Justin Airas and Bin Zhang*
Department of Chemistry, Massachusetts Institute of Technology, Cambridge, MA 02139-4307, United States
*Corresponding Author: Bin Zhang. E-mail: binz@mit.edu
The multiscale Schake (SchNet / SAKE hybrid) architecture uses a SAKE message-passing layer to process information from neighboring atoms j within a short distance from atom i, followed by a SchNet message-passing layer to process information from neighboring alpha carbons atoms k beyond the short distance cutoff used within the SAKE message-passing layer.
Code implementing this model in PyTorch, along with a Jupyter Notebook showing how to use the model for any set of atom types and Cartesian coordinates, is available here.
If using this model, please cite the following works:
- Airas, J.; Zhang, B. Scaling Graph Neural Networks to Large Proteins. arXiv 2024, arXiv:2410.03921.
- Wang, Y.; Chodera, J. D. Spatial Attention Kinetic Networks with E(n)-Equivariance. arXiv 2023, arXiv:2301.08893.
- Schütt, K. T.; Sauceda, H. E.; Kindermans, P.-J.; Tkatchenko, A., Müller, K.-R. SchNet - A deep learning architecture for molecules and materials. J. Chem. Phys. 2018, 148, 241722.
Most GNNs are designed and optimized to produce accurate predictions for small molecule datasets. Our custom Dataset of Implicit Solvation Protein Energies and Forces contains over 200,000 proteins ranging in size from 16 to 1,022 amino acids, along with their implicit solvation free energies (a many-body energy term) and corresponding forces.

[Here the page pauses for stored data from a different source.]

-- ==== Sys2Proof/Laws/PulseClock.lean ====
section
/-! SUPPORT. What `timerStep`, UTICK and ISR do: one record per outcome. -/

namespace Sys2Proof.Machine

theorem State.expires_iff (s : State) : s.expires = true ↔ s.tmrPeriod.toNat ≤ s.tmrElapsed.toNat + 1 := by
  simp [State.expires]

theorem timerStep_counts {s : State} (h : s.tmrElapsed.toNat + 1 < s.tmrPeriod.toNat) :
    timerStep s = { s with tmrElapsed := toWord (s.tmrElapsed.toNat + 1) } := by
  have : s.expires = false := by simp [State.expires]; omega
  simp [timerStep, this, State.setTmrElapsed]

theorem timerStep_expires {s : State} (h : s.tmrPeriod.toNat ≤ s.tmrElapsed.toNat + 1) (hi : s.irqPending = false) :
    timerStep s = { s with tmrElapsed := 0, irqPending := true } := by
  simp [timerStep, (State.expires_iff s).2 h, expire, hi, State.setTmrElapsed, State.setIrqPending]

theorem timerStep_overruns {s : State} (h : s.tmrPeriod.toNat ≤ s.tmrElapsed.toNat + 1) (hi : s.irqPending = true) :
    timerStep s =
      { s with tmrElapsed := 0, faultOverrun := true, diagTrace := s.diagTrace ++ [diagOverrun] } := by
  simp [timerStep, (State.expires_iff s).2 h, expire, hi, State.setTmrElapsed, State.raiseOverrun, State.emitDiag]

/-- What `ledUpdate` leaves in LED_ON: the second test wins (R166). -/
theorem ledUpdate_eq (p : Config.Params) (c : BitVec 5) (s : State) :
    ledUpdate p c s =
      { s with ledOn := if c.toNat = p.blinkDuration then false else if c.toNat = 0 then true else s.ledOn } := by
  unfold ledUpdate
  split <;> split <;> rfl

/-- Everything ISR does (R163). -/
theorem isrEvent_eq (p : Config.Params) (s : State) :
    isrEvent p s =
      { s with
        irqPending := false
        sinkTrace := s.sinkTrace ++ if p.debugMode then [] else [Config.clockByte]
        pulseCounter := nextPulse p s.pulseCounter
        ledOn := if (nextPulse p s.pulseCounter).toNat = p.blinkDuration then false
          else if (nextPulse p s.pulseCounter).toNat = 0 then true else s.ledOn } := by
  cases h : p.debugMode <;>
    simp [isrEvent, emitClock, h, ledUpdate_eq, State.setIrqPending, State.emitSink, State.setPulseCounter]

theorem nextPulse_toNat (p : Config.Params) (c : BitVec 5) (h : 0 < p.ppb) (h' : p.ppb ≤ 32) :
    (nextPulse p c).toNat = (c.toNat + 1) % p.ppb := by
  have := Nat.mod_lt (c.toNat + 1) h
  simp only [nextPulse, BitVec.toNat_ofNat]
  exact Nat.mod_eq_of_lt (by omega)

end Sys2Proof.Machine
end

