-- ==== Sys2Proof/Laws/Exec.lean ====
section
/-! SUPPORT. `exec` and `step` in terms of one function on states: every event has a next state, and it is `eventStep` of
this hardware's configuration. -/

namespace Sys2Proof.Machine

/-- Every event answers a next state (R200, R202), the one `eventStep` gives. -/
theorem exec_eq (i : Instr) (s : State) : exec i s = .next (eventStep Config.hw i s) := by
  cases i <;> rfl

theorem exec_next_iff {i : Instr} {s t : State} : exec i s = .next t ↔ t = eventStep Config.hw i s := by
  rw [exec_eq, Host.Outcome.next.injEq]
  exact eq_comm

theorem eventStep_enabled {p : Config.Params} {i : Instr} {s : State} (h : enabled i s = true) :
    eventStep p i s = eventBody p i s := by simp [eventStep, h]

theorem eventStep_refused {p : Config.Params} {i : Instr} {s : State} (h : enabled i s = false) :
    eventStep p i s = { s with refused := true } := by simp [eventStep, h, State.refuse]

/-- A step takes the first event word: it runs the event, or refuses the word (R74, R76). -/
theorem step_cons {s : State} {w : EventWord} {ws : List EventWord} (h : s.events = w :: ws) :
    step s = runWord w { s with events := ws } := by simp [step, fetchEvent, h]

/-- All that a step can be: the trace has ended, a word was refused, or an event was run. -/
theorem step_cases (s : State) :
    (s.events = [] ∧ step s = .refused .noEvent) ∨
    (∃ w ws r, s.events = w :: ws ∧ decode w = .error r ∧ step s = .next { s with events := ws, refused := true }) ∨
    (∃ w ws i, s.events = w :: ws ∧ decode w = .ok i ∧
      step s = .next (eventStep Config.hw i { s with events := ws })) := by
  cases h : s.events with
  | nil => exact .inl ⟨rfl, by simp [step, fetchEvent, h]⟩
  | cons w ws =>
    rw [step_cons h, runWord]
    cases hd : decode w with
    | error r => exact .inr (.inl ⟨w, ws, r, rfl, hd, rfl⟩)
    | ok i => exact .inr (.inr ⟨w, ws, i, rfl, hd, exec_eq i _⟩)

end Sys2Proof.Machine
end

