-- ==== Sys2Proof/Tests/Slice0.lean ====
section
/-! SUPPORT. The model's own tests. Words are written out from the table of R73; expected results are those of
95_test_vectors. Then one witness for the hypotheses of each statement that has any. -/

namespace Sys2Proof.Tests

open Sys2Proof.Machine Sys2Proof.Safety

/-! ## Well-formedness and decoding -/

theorem test_reserved_op_is_ill_formed : EvFields.opKnown { op := 0x06, arg := 0 } = false := by decide
theorem test_op_zero_is_ill_formed : EvFields.opKnown { op := 0x00, arg := 0 } = false := by decide
theorem test_isr_with_operand_is_ill_formed : EvFields.argLegal { op := 0x05, arg := 1 } = false := by decide
theorem test_tap_with_operand_is_well_formed : EvFields.wellFormed { op := 0x03, arg := 1500 } = true := by decide

/-- OP = 0000_0001, ARG = 0 (R73). -/
theorem test_decode_boot : decodeTableWord 40 0b0000000100000000000000000000000000000000 = some .boot := by decide
/-- OP = 0000_0010, ARG = 2501 = 1001_1100_0101 (R73, T3). -/
theorem test_decode_tick : decodeTableWord 40 0b0000001000000000000000000000100111000101 = some (.tick 2501) := by decide
/-- OP = 0000_0011, ARG = 1500 = 101_1101_1100 (R70: "TAP at 1500 ms is 0x03000005DC"). -/
theorem test_decode_tap : decodeTableWord 40 0b0000001100000000000000000000010111011100 = some (.tap 1500) := by decide
/-- OP = 0000_0100, ARG = 0 (R73). -/
theorem test_decode_utick : decodeTableWord 40 0b0000010000000000000000000000000000000000 = some .utick := by decide
/-- OP = 0000_0101, ARG = 0 (R73). -/
theorem test_decode_isr : decodeTableWord 40 0b0000010100000000000000000000000000000000 = some .isr := by decide
theorem test_encode_tap : encode (.tap 1500) = 0x03000005DC := by decide
theorem test_decode_nonzero_arg : decode 0x0480000000 = .error .nonzeroArg := by rfl
theorem test_decode_reserved : decode 0x0600000000 = .error .reservedOp := by rfl

/-! ## One step -/

/-- The next state, if there is one. -/
def after (o : Host.Outcome State Fault Refusal) : Option State :=
  match o with
  | .next s => some s
  | .fault _ => none
  | .refused _ => none

/-- The booted state of 95_test_vectors 2.2. -/
def booted : State :=
  { State.reset with
    booted := true, bpm := 1200, tmrPeriod := 20833, tmrEn := true, pwriteTrace := [(.msb, 0x04), (.lsb, 0xB0)] }

/-- The booted state with three taps at 0, 500 and 1000 ms. -/
def threeTaps : State := { booted with taps := { t0 := 0, t1 := 500, t2 := 1000, t3 := 0 }, tapCount := 3 }

/-- The booted state with a pending interrupt, the timer one microsecond short of expiry, and the counter at 23. -/
def pendingAtEnd : State := { booted with irqPending := true, tmrPeriod := 8333, tmrElapsed := 8332, pulseCounter := 23 }

/-- Vector B1. -/
theorem test_boot_valid :
    (after (exec .boot (State.reset.withStore 0x04 0xB0))).map (fun s => (s.bpm, s.tmrPeriod, s.tmrEn, s.diagTrace)) =
      some (1200, 20833, true, []) := by decide
/-- Vector B5. -/
theorem test_boot_rejects_3001 :
    (after (exec .boot (State.reset.withStore 0x0B 0xB9))).map (fun s => (s.bpm, s.pwriteTrace, s.diagTrace)) =
      some (1200, [(.msb, 0x04), (.lsb, 0xB0)], [3]) := by decide
/-- Vectors T2 and T3. -/
theorem test_tick_boundary :
    (after (exec (.tick 2500) threeTaps)).map State.tapCount = some 3 ∧
    (after (exec (.tick 2501) threeTaps)).map (fun s => (s.tapCount, s.diagTrace)) = some (0, [1]) := by decide
/-- Vector T6: `now` behind the newest tap. -/
theorem test_tick_backwards :
    (after (exec (.tick 4000) { booted with taps := { t0 := 5000, t1 := 0, t2 := 0, t3 := 0 }, tapCount := 1 })).map
      State.tapCount = some 0 := by decide
/-- Vector T9. -/
theorem test_tap_late :
    (after (exec (.tap 2501) threeTaps)).map (fun s => (s.taps.t0, s.taps.t1, s.tapCount, s.diagTrace, s.bpm)) =
      some (2501, 500, 1, [1], 1200) := by decide
/-- Vector T10. -/
theorem test_tap_fourth :
    (after (exec (.tap 2500) threeTaps)).map (fun s => (s.bpm, s.tmrPeriod, s.tapCount, s.pwriteTrace)) =
      some (720, 34722, 0, [(.msb, 0x04), (.lsb, 0xB0), (.msb, 0x02), (.lsb, 0xD0)]) := by decide
/-- Vector C3. -/
theorem test_utick_expires :
    (after (exec .utick { booted with tmrElapsed := 20832 })).map (fun s => (s.tmrElapsed, s.irqPending)) =
      some (0, true) := by decide
/-- Vector C4. -/
theorem test_utick_overruns :
    (after (exec .utick pendingAtEnd)).map (fun s => (s.tmrElapsed, s.irqPending, s.faultOverrun, s.diagTrace)) =
      some (0, true, true, [4]) := by decide
/-- Vector C5. -/
theorem test_isr_wraps :
    (after (exec .isr pendingAtEnd)).map (fun s => (s.irqPending, s.sinkTrace, s.pulseCounter, s.ledOn)) =
      some (false, [0xF8], 0, true) := by decide
/-- Vector C6. -/
theorem test_isr_led_off :
    (after (exec .isr { pendingAtEnd with pulseCounter := 3, ledOn := true })).map (fun s => (s.pulseCounter, s.ledOn)) =
      some (4, false) := by decide
/-- Program P8, first line: TAP before BOOT is refused, and the machine goes on. -/
theorem test_step_refuses_early_tap :
    (after (step (State.reset.withFetchWord 40 0x0300000005))).map (fun s => (s.refused, s.tapCount, s.events)) =
      some (true, 0, []) := by decide
/-- BOOT placed as the first event after reset runs, whatever the store presents. -/
theorem test_step_boots : (after (step (State.reset.withFetchWord 40 0x0100000000))).map State.booted = some true := by
  decide

/-! ## Witnesses: the hypotheses of every statement that has any can be met together, each clause for itself -/

theorem booted_invariants : Invariants Config.hw booted :=
  ⟨by decide, by decide, fun _ => by decide, fun _ _ => by decide, rfl, by decide, fun h => by simp at h⟩

theorem booted_gaps : TapGaps Config.hw booted := ⟨by decide, fun h => absurd h (by decide), fun h => absurd h (by decide)⟩

theorem booted_range : TempoRange booted :=
  ⟨fun _ => by decide, fun _ => by decide, fun _ => by decide, fun _ => by decide⟩

theorem booted_beat : BeatPhase booted := ⟨rfl, rfl⟩

theorem booted_quiet : QuietBeforeBoot booted :=
  ⟨fun h => absurd h (by decide), fun h => absurd h (by decide), fun h => absurd h (by decide),
    fun h => absurd h (by decide), fun h => absurd h (by decide)⟩

/-- A booted state with one event to come, so that `step` answers a next state. -/
def bootedWithEvent : State := { booted with events := [0x0400000000] }

theorem step_bootedWithEvent :
    step bootedWithEvent = .next (eventStep Config.hw .utick { bootedWithEvent with events := [] }) := rfl

theorem witness_StepRunsTheDecodedEvent :
    bootedWithEvent.events = (0x0400000000 : EventWord) :: [] ∧ decode 0x0400000000 = .ok .utick := ⟨rfl, rfl⟩

/-- OP = 0, OP = 6 and a non-zero ARG, each at the edge of its range. -/
theorem witness_StepRefusesWordsWithNoMeaning :
    (0x00FFFFFFFF : EventWord).toNat / 2 ^ 32 = 0 ∧ 6 ≤ (0x0600000000 : EventWord).toNat / 2 ^ 32 ∧
    (0x0500000001 : EventWord).toNat / 2 ^ 32 = 5 ∧ (0x0500000001 : EventWord).toNat % 2 ^ 32 ≠ 0 ∧
    ({ booted with events := [0x0600000000] } : State).events = [0x0600000000] := by decide

theorem witness_StepStopsWhenTheTraceEnds : State.reset.events = [] := rfl

theorem witness_EventsThatAreNotEnabledAreRefused :
    booted.booted = true ∧ State.reset.booted = false ∧ booted.irqPending = false ∧ State.reset.tmrEn = false := by decide

/-- Both ends of the window. -/
theorem witness_BootAppliesAStoredTempo :
    (State.reset.withStore 0x01 0x90).booted = false ∧ storedBpm (State.reset.withStore 0x01 0x90) = 400 ∧
    storedBpm (State.reset.withStore 0x0B 0xB8) = 3000 := by decide

/-- One below and one above the window. -/
theorem witness_BootReplacesAnInvalidTempo :
    (State.reset.withStore 0x01 0x8F).booted = false ∧ storedBpm (State.reset.withStore 0x01 0x8F) = 399 ∧
    storedBpm (State.reset.withStore 0x0B 0xB9) = 3001 := by decide

theorem witness_TickClearsAStaleSequence :
    threeTaps.booted = true ∧ Stale threeTaps 2501 ∧ ¬ Stale threeTaps 2500 := by decide

theorem witness_LateTapStartsANewSequence : threeTaps.booted = true ∧ Stale threeTaps 2501 := by decide

theorem witness_TapIsStoredAtTheNextFreeEntry :
    booted.booted = true ∧ ¬ Stale booted 7 ∧ booted.tapCount = 0 ∧
    ¬ Stale { booted with tapCount := 1 } 1500 ∧ ¬ Stale { booted with tapCount := 2 } 1500 := by decide

/-- Averages 1 and 1500 (vectors M9 and M5), and the quotient's last good average, reached in a state that no run reaches. -/
theorem witness_FourthTapSetsTheTempo :
    threeTaps.booted = true ∧ threeTaps.tapCount = 3 ∧
    ¬ Stale { threeTaps with taps := { t0 := 0, t1 := 1, t2 := 2, t3 := 0 } } 3 ∧
    averageTo { threeTaps with taps := { t0 := 0, t1 := 1, t2 := 2, t3 := 0 } } 3 = 1 ∧
    averageTo { threeTaps with taps := { t0 := 0, t1 := 1500, t2 := 3000, t3 := 0 } } 4500 = 1500 ∧
    ¬ Stale { threeTaps with taps := { t0 := 0, t1 := 0, t2 := 1799000, t3 := 0 } } 1800002 ∧
    averageTo { threeTaps with taps := { t0 := 0, t1 := 0, t2 := 1799000, t3 := 0 } } 1800002 = 600000 := by decide

/-- Average 0 (vector M7), and the first average whose quotient is 0. -/
theorem witness_FourthTapWithNoTempoIsRejected :
    threeTaps.booted = true ∧ threeTaps.tapCount = 3 ∧
    ¬ Stale { threeTaps with taps := { t0 := 5000, t1 := 5001, t2 := 5001, t3 := 0 } } 5002 ∧
    averageTo { threeTaps with taps := { t0 := 5000, t1 := 5001, t2 := 5001, t3 := 0 } } 5002 = 0 ∧
    ¬ Stale { threeTaps with taps := { t0 := 0, t1 := 0, t2 := 1799000, t3 := 0 } } 1800003 ∧
    600000 < averageTo { threeTaps with taps := { t0 := 0, t1 := 0, t2 := 1799000, t3 := 0 } } 1800003 := by decide

theorem witness_TapWithAFullBufferHasNoEffect :
    ({ booted with tapCount := 4 } : State).booted = true ∧ 4 ≤ ({ booted with tapCount := 4 } : State).tapCount.toNat := by
  decide

/-- Two short of the period, one short of it, and one short of it with the interrupt pending. -/
theorem witness_UtickCountsAndExpires :
    booted.tmrEn = true ∧ (20831 : Word).toNat + 1 < booted.tmrPeriod.toNat ∧
    booted.tmrPeriod.toNat ≤ (20832 : Word).toNat + 1 ∧ booted.irqPending = false ∧
    pendingAtEnd.tmrEn = true ∧ pendingAtEnd.tmrPeriod.toNat ≤ pendingAtEnd.tmrElapsed.toNat + 1 ∧
    pendingAtEnd.irqPending = true := by decide

theorem witness_IsrEmitsOnePulse : pendingAtEnd.irqPending = true := by decide

theorem witness_Frames :
    exec (.tick 9) booted = .next (eventStep Config.hw (.tick 9) booted) ∧
    exec (.tap 9) booted = .next (eventStep Config.hw (.tap 9) booted) ∧ booted.tapCount ≠ 3 ∧
    exec .boot State.reset = .next (eventStep Config.hw .boot State.reset) ∧
    exec .utick booted = .next (eventStep Config.hw .utick booted) ∧
    exec .isr pendingAtEnd = .next (eventStep Config.hw .isr pendingAtEnd) := ⟨rfl, rfl, by decide, rfl, rfl, rfl⟩

theorem witness_StepKeepsTheInvariants :
    Invariants Config.hw bootedWithEvent ∧ ∃ t, step bootedWithEvent = .next t :=
  ⟨⟨booted_invariants.1, booted_invariants.2, booted_invariants.3, booted_invariants.4, booted_invariants.5,
    booted_invariants.6⟩, _, step_bootedWithEvent⟩

theorem witness_InvariantsUnderEveryLegalConfiguration : Config.hw.Legal ∧ Invariants Config.hw booted :=
  ⟨by decide, booted_invariants⟩

theorem witness_StepKeepsTheTempoInRange :
    TapGaps Config.hw bootedWithEvent ∧ TempoRange bootedWithEvent ∧ ∃ t, step bootedWithEvent = .next t :=
  ⟨⟨booted_gaps.1, booted_gaps.2, booted_gaps.3⟩,
    ⟨booted_range.1, booted_range.2, booted_range.3, booted_range.4⟩, _, step_bootedWithEvent⟩

theorem witness_StepKeepsTheBeatPhase : BeatPhase bootedWithEvent ∧ ∃ t, step bootedWithEvent = .next t :=
  ⟨⟨booted_beat.1, booted_beat.2⟩, _, step_bootedWithEvent⟩

/-- Before boot, with a TAP that comes too early, and after it. -/
theorem witness_NothingIsEmittedBeforeBoot :
    (let s : State := State.reset.withFetchWord 40 0x0300000005
     QuietBeforeBoot s ∧ s.booted = false ∧ ∃ t, step s = .next t) ∧
    QuietBeforeBoot bootedWithEvent ∧ ∃ t, step bootedWithEvent = .next t :=
  ⟨⟨⟨fun _ => rfl, fun _ => rfl, fun _ => rfl, fun _ => rfl, fun _ => rfl⟩, rfl, _, rfl⟩,
    ⟨booted_quiet.1, booted_quiet.2, booted_quiet.3, booted_quiet.4, booted_quiet.5⟩, _, step_bootedWithEvent⟩

theorem witness_StepKeepsTheStore : bootedWithEvent.pstore.wf = true ∧ ∃ t, step bootedWithEvent = .next t :=
  ⟨rfl, _, step_bootedWithEvent⟩

theorem witness_WholeMachineRules :
    exec .utick pendingAtEnd = .next (eventStep Config.hw .utick pendingAtEnd) ∧ enabled .isr booted = false := ⟨rfl, rfl⟩

/-- A late tap, and a fourth tap after which PWRITE_TRACE has grown. -/
theorem witness_NoEventBothClearsAndRecomputes :
    threeTaps.booted = true ∧ Stale threeTaps 2501 ∧
    exec (.tap 2500) threeTaps = .next (eventStep Config.hw (.tap 2500) threeTaps) ∧
    (eventStep Config.hw (.tap 2500) threeTaps).pwriteTrace ≠ threeTaps.pwriteTrace :=
  ⟨by decide, by decide, rfl, by decide⟩

theorem witness_BootTempoStaysUntilARecomputation :
    State.reset.booted = false ∧ exec .boot State.reset = .next (eventStep Config.hw .boot State.reset) ∧
    booted.booted = true ∧ exec (.tap 9) booted = .next (eventStep Config.hw (.tap 9) booted) ∧
    ∀ now, Instr.tap 9 = .tap now → booted.tapCount ≠ 3 ∨ Stale booted now ∨ averageTo booted now = 0 :=
  ⟨rfl, rfl, rfl, rfl, fun _ _ => .inl (by decide)⟩
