/-- Rules R127, R128: a DRAINING tick with every poll 0 shifts every row left by `shiftCount`, shows the window in
`FRAMES_PER_TICK` frames, and ends the pass when the amount was at least 32, else adds one to it; the cursor and glyph
memory are not touched. -/
def Obligations.DrainingTick : Prop :=
  ∀ (s : State), s.phase = .draining → s.quietFor (1 + s.params.framesPerTick) → ∃ t, exec .tickDrain s = .next t ∧
    (∀ r (c : Fin 32), t.pixel r c =
      if h : c.val + s.shiftCount.toNat < 32 then s.pixel r ⟨c.val + s.shiftCount.toNat, h⟩ else false) ∧
    (32 ≤ s.shiftCount.toNat → t.phase = .done ∧ t.shiftCount = s.shiftCount) ∧
    (s.shiftCount.toNat < 32 → t.phase = .draining ∧ t.shiftCount = s.shiftCount + 1) ∧
    t.trace = s.trace ++ .poll false :: polledFrames s.params.framesPerTick t.window ∧
    t.pollAnswers = s.pollAnswers.drop (1 + s.params.framesPerTick) ∧
    t.startGlyph = s.startGlyph ∧ t.startOffset = s.startOffset ∧ t.bufLen = s.bufLen ∧ t.overflow = s.overflow ∧
    s.sameMemory t ∧ t.params = s.params ∧ t.rst = s.rst ∧ t.requests = s.requests ∧ t.result = s.result

/-- Rules R131, R155 (c), R156: a tick whose first poll returns 1 is an ABORT: the window, the cursor and the counts are
those before the tick, the display is blanked, the pass is over; it takes precedence over the window update and over the
empty-buffer shortcut. (What is lit: log entry 19; scripted answers: log entry 5) -/
def Obligations.AbortAtTickStart : Prop :=
  ∀ (s : State) (rest : List Bool), s.phase ≠ .done → s.bufLen ≤ s.params.maxGlyphs → s.pollAnswers = true :: rest →
    ∃ t, exec .tick s = .next t ∧ t.phase = .done ∧ t.window = s.window ∧ t.startGlyph = s.startGlyph ∧
      t.startOffset = s.startOffset ∧ t.shiftCount = s.shiftCount ∧ t.bufLen = s.bufLen ∧ t.overflow = s.overflow ∧
      t.trace = s.trace ++ [.poll true, .pin .oeN true] ∧ t.pins = { s.pins with oeN := true } ∧
      s.sameMemory t ∧ ∀ r c, t.lit r c = false

/-- Rule R131: ABORT blanks the display and sets `phase` to DONE; everything else keeps its value. (Called in any phase:
log entry 8) -/
def Obligations.AbortBlanksAndEnds : Prop :=
  ∀ (s : State), exec .abort s =
    .next { s with phase := .done, pins := { s.pins with oeN := true }, trace := s.trace ++ [.pin .oeN true] }

/-- Rule R129: DWELL_SCAN with every poll 0 is `FRAMES_PER_TICK` frames of the one window, each after a `Poll(0)`, and
returns `completed`; neither the window nor the engine's registers change. (The result: log entry 17; scripted answers:
log entry 5) -/
def Obligations.DwellCompletes : Prop :=
  ∀ (s : State), s.quietFor s.params.framesPerTick → ∃ t, exec .dwellScan s = .next t ∧
    t.result = .dwell .completed ∧ t.trace = s.trace ++ polledFrames s.params.framesPerTick s.window ∧
    t.window = s.window ∧ s.sameEngine t ∧ s.sameMemory t ∧
    t.pollAnswers = s.pollAnswers.drop s.params.framesPerTick ∧ t.params = s.params ∧ t.rst = s.rst ∧
    t.requests = s.requests

/-- Rules R126, R127, R129, R131, R156, R188: a poll of 1 before frame `k + 1` of the dwell abandons it after `k` whole
frames: `Poll(1)`, `Pin(OE_n, 1)`, DONE. DWELL_SCAN by itself returns `aborted` and the window keeps what it held. In a
tick the window is already updated (FILLING: the stream from the start position; DRAINING: the old window shifted by
`shiftCount`) and the cursor and the counts are those before the tick. (The result: log entry 17; scripted answers: log
entry 5; what is lit: log entry 19) -/
def Obligations.DwellAbortsBetweenFrames : Prop :=
  ∀ (s : State) (k : Nat) (rest : List Bool), k < s.params.framesPerTick →
    (s.pollAnswers = List.replicate k false ++ true :: rest →
      ∃ t, exec .dwellScan s = .next t ∧ t.result = .dwell .aborted ∧ t.phase = .done ∧
        t.trace = s.trace ++ polledFrames k s.window ++ [.poll true, .pin .oeN true] ∧ t.pollAnswers = rest ∧
        t.window = s.window ∧ t.startGlyph = s.startGlyph ∧ t.startOffset = s.startOffset ∧
        t.shiftCount = s.shiftCount ∧ t.bufLen = s.bufLen ∧ t.overflow = s.overflow ∧ s.sameMemory t ∧
        t.pins.oeN = true) ∧
    (s.pollAnswers = false :: (List.replicate k false ++ true :: rest) →
      (s.phase = .filling → 1 ≤ s.bufLen → s.bufLen ≤ s.params.maxGlyphs → s.startGlyph < s.bufLen →
        ∀ i ∈ [Instr.tick, Instr.tickFill], ∃ t, exec i s = .next t ∧ s.abandonedInDwell t k rest ∧
          ∀ r (c : Fin 32), t.pixel r c = s.streamPixel r (s.startPosition + c.val)) ∧
      (s.phase = .draining → ∀ i ∈ [Instr.tick, Instr.tickDrain], ∃ t, exec i s = .next t ∧
        s.abandonedInDwell t k rest ∧
          ∀ r (c : Fin 32), t.pixel r c =
            if h : c.val + s.shiftCount.toNat < 32 then s.pixel r ⟨c.val + s.shiftCount.toNat, h⟩ else false))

DISPEF enables evaluation and future design of GNNs for large, biologically-relevant proteins.
The three main subsets of DISPEF, referred to as DISPEF-S, DISPEF-M, and DISPEF-L are available on Zenodo.
The smaller subset of DISPEF used to assess the computational cost of GNNs (referred to as DISPEF-c) is available here.
Note that to load all DISPEF subset files, the file dataset_prep.py must first be imported. For an example of how to load a DISPEF subset file, see this Jupyter Notebook.
If using any of the DISPEF subsets, please cite our work.
To conduct training on DISPEF, we constructed a custom PyTorch batch sampler. Unlike a typical batch sampler that bins a user-set, fixed number of samples into each batch, our custom batch sampler instead bins molecules based on a running tally of the total number of atoms of all molecule samples added to that batch. This ensures more efficient utilization of GPU memory during training.
Code implementing this custom batch sampler, along with a Jupyter Notebook showing how to implement it, can be found here. If using this batch sampler, please cite our work.